(Beginning of MATERIAL PROVIDED)

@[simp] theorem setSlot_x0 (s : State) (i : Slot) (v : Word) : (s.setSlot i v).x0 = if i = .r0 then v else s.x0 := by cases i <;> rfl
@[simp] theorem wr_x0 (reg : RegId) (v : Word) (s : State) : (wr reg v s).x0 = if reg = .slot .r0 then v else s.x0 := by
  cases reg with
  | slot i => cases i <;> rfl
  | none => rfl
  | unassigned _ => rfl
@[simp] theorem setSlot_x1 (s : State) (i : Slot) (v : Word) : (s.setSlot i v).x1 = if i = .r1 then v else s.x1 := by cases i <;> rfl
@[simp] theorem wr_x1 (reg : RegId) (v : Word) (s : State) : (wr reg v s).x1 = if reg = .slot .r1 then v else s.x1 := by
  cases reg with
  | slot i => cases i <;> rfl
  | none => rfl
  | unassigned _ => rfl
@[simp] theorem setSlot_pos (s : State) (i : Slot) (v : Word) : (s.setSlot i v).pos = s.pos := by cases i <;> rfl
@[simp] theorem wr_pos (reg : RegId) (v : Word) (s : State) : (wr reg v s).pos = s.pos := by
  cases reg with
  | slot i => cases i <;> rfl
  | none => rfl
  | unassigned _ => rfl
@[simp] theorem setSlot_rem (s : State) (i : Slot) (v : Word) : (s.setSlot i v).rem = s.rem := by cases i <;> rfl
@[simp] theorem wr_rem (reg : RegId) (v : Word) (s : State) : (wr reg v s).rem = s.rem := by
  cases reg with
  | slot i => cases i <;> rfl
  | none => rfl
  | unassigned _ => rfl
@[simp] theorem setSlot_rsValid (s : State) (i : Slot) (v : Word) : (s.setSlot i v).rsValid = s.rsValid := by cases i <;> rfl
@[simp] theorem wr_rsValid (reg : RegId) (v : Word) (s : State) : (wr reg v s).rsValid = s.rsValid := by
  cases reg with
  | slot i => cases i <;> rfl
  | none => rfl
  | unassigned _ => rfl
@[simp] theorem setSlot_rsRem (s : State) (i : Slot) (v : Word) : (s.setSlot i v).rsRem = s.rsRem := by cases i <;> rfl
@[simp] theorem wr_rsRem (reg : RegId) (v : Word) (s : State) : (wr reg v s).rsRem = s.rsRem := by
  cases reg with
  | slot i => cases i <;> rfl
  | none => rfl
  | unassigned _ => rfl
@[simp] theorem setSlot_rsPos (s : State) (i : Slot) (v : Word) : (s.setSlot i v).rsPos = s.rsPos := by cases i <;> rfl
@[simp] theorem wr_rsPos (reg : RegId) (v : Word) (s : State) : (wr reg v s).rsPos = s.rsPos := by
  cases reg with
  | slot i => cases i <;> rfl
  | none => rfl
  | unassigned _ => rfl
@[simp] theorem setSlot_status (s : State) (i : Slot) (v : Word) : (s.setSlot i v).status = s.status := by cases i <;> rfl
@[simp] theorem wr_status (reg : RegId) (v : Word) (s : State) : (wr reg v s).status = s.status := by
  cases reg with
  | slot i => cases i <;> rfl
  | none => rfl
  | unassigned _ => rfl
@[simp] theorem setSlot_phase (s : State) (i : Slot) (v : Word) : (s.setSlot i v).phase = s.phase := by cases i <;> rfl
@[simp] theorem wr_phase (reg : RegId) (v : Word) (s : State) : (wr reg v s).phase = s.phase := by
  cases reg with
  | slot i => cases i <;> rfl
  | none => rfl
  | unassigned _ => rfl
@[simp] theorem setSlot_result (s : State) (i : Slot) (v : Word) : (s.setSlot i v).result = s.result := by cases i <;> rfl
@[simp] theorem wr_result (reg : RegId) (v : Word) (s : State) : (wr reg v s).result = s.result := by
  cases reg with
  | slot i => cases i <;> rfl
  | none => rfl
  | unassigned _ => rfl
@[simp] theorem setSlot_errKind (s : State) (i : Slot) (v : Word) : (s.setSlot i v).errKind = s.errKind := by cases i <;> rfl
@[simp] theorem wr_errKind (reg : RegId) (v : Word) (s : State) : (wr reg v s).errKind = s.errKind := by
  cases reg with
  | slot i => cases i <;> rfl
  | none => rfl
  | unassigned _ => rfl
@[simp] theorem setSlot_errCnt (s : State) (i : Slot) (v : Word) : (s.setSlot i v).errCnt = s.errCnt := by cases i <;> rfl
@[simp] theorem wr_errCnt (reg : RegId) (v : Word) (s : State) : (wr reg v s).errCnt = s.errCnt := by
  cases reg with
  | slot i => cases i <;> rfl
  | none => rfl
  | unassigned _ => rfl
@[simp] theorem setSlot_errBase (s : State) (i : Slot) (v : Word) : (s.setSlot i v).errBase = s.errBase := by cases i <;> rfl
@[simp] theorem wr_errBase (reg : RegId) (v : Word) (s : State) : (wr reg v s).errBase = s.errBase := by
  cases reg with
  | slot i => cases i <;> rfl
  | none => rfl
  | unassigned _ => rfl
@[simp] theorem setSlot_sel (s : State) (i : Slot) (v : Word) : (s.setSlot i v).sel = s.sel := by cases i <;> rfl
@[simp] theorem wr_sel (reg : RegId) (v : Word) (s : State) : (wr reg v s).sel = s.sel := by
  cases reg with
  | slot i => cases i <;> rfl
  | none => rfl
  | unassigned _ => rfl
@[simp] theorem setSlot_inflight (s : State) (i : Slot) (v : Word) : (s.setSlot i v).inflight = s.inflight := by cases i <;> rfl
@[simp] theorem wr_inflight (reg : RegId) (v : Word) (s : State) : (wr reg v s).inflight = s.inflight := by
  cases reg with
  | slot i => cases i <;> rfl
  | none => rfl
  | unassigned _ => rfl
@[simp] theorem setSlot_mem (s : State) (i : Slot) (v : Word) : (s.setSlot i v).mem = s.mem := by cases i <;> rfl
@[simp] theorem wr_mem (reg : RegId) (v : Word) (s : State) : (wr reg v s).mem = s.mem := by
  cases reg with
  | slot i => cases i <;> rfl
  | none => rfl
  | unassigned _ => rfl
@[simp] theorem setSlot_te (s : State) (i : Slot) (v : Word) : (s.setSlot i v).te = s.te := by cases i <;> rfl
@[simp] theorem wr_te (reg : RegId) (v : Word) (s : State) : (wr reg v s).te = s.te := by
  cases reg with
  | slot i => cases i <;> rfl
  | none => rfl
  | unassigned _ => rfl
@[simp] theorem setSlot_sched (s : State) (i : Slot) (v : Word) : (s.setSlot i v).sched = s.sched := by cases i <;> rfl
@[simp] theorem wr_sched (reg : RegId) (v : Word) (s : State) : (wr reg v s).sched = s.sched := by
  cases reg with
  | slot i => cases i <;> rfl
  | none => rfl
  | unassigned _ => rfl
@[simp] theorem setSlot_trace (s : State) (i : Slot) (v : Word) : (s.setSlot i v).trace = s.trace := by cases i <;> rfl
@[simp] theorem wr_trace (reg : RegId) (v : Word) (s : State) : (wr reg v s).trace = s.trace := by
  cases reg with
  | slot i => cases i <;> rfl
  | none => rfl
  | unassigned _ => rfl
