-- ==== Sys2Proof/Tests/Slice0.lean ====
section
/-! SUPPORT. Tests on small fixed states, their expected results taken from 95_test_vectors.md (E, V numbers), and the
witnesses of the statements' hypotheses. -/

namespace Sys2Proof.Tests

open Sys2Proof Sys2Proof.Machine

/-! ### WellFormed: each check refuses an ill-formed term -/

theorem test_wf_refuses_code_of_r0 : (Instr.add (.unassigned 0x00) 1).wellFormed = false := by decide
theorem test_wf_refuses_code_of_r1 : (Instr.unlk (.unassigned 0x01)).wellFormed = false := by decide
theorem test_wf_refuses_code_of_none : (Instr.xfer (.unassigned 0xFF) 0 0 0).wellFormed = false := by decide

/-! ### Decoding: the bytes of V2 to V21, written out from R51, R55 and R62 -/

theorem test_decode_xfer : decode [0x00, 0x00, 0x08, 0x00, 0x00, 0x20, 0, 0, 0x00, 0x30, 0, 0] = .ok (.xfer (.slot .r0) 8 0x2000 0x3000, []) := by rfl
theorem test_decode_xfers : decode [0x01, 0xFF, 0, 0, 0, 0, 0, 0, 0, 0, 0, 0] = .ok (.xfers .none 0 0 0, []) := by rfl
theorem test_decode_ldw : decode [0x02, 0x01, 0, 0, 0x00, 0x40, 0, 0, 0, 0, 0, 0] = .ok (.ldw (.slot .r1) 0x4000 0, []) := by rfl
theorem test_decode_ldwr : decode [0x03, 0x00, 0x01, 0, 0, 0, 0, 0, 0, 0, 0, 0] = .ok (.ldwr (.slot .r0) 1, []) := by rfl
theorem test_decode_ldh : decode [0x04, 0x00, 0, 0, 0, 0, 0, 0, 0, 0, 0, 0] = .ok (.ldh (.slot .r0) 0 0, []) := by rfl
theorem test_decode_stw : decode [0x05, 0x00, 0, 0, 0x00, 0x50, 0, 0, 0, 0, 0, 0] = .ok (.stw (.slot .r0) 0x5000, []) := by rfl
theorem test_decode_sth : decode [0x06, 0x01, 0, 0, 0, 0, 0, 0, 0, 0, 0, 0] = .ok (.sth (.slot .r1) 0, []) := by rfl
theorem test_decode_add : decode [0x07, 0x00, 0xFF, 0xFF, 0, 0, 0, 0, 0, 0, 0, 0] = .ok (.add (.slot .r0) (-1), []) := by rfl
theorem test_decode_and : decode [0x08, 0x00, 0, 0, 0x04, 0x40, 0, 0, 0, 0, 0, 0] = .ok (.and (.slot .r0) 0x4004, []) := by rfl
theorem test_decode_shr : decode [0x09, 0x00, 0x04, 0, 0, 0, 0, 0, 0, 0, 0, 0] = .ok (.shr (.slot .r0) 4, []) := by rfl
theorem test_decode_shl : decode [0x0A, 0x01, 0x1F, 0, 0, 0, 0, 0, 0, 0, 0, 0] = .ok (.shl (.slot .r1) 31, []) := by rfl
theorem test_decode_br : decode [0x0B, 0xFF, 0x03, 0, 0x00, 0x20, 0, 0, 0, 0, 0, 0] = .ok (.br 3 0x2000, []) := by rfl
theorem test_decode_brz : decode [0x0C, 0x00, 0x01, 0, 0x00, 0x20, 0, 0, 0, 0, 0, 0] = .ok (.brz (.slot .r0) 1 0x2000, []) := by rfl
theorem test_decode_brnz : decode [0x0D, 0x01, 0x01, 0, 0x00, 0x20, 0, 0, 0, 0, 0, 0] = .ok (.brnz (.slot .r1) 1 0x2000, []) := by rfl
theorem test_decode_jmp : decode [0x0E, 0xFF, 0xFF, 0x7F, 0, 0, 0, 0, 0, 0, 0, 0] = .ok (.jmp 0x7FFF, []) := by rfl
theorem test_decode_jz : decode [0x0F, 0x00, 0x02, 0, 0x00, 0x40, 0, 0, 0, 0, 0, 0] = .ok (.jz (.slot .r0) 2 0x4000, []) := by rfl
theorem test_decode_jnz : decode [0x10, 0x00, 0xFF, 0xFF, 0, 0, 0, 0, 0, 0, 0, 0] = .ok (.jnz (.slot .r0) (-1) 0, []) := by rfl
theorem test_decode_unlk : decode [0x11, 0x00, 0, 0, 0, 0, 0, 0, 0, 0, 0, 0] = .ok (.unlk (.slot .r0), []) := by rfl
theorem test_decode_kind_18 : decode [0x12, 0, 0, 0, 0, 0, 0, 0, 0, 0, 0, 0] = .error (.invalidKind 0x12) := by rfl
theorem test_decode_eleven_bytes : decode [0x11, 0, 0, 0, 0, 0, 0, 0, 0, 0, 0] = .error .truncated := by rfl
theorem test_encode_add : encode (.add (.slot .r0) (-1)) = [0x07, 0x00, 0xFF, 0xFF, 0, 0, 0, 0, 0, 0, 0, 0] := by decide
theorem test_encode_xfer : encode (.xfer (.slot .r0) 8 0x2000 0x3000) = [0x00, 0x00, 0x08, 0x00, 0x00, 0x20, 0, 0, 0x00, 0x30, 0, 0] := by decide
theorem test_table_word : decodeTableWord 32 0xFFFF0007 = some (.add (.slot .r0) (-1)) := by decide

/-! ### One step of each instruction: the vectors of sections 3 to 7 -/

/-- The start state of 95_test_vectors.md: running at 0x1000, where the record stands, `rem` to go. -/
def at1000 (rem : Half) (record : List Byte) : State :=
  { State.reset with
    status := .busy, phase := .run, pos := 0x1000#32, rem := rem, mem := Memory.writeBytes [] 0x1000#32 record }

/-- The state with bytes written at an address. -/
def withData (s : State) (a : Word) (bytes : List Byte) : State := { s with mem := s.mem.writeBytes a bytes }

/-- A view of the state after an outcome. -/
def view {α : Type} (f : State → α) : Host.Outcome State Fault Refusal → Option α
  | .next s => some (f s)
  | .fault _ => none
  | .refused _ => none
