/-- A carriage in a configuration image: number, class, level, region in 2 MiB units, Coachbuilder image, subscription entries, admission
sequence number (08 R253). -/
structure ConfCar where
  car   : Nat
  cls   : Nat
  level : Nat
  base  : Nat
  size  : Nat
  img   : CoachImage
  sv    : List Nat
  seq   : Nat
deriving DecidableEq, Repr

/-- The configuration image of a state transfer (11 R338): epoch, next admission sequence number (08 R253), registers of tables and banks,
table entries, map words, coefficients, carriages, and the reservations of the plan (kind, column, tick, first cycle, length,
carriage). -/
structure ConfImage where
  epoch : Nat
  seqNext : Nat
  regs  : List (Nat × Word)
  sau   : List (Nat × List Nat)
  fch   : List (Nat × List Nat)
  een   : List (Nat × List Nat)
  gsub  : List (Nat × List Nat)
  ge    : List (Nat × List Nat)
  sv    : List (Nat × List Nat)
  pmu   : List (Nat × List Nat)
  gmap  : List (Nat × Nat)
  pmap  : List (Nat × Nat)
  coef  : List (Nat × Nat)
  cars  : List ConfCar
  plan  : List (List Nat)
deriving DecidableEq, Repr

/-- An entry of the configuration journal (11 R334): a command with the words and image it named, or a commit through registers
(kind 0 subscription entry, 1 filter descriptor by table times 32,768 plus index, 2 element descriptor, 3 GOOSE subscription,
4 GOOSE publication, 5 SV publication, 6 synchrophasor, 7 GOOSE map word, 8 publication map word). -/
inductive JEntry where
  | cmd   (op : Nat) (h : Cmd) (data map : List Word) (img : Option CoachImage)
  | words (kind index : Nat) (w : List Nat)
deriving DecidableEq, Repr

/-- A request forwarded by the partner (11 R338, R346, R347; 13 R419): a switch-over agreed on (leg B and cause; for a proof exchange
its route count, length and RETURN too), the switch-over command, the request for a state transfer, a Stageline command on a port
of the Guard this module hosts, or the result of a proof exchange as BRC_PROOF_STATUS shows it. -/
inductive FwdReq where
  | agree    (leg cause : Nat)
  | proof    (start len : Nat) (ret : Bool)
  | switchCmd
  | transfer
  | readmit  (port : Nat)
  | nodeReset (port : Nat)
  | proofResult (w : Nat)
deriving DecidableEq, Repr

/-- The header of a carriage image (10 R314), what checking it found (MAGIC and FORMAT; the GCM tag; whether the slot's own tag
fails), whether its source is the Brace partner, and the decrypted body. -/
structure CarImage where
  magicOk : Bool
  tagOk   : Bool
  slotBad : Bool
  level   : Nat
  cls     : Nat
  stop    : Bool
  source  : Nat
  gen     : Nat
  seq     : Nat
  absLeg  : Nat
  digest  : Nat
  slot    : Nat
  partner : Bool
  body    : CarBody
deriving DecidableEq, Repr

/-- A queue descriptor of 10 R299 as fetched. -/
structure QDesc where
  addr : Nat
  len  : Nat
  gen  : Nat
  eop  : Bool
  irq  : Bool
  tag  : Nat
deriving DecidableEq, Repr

(End of MATERIAL PROVIDED)

### PROBLEM DETAILS
Lines from the one holding "structure CarImage where" to the last line of the records: return these exactly, and only these.

### RESULT FOR THIS TASK
structure CarImage where
  magicOk : Bool
  tagOk   : Bool
  slotBad : Bool
  level   : Nat
  cls     : Nat
  stop    : Bool
  source  : Nat
  gen     : Nat
  seq     : Nat
  absLeg  : Nat
  digest  : Nat
  slot    : Nat
  partner : Bool
  body    : CarBody
deriving DecidableEq, Repr

/-- A queue descriptor of 10 R299 as fetched. -/
structure QDesc where
  addr : Nat
  len  : Nat
  gen  : Nat
  eop  : Bool
  irq  : Bool
  tag  : Nat
deriving DecidableEq, Repr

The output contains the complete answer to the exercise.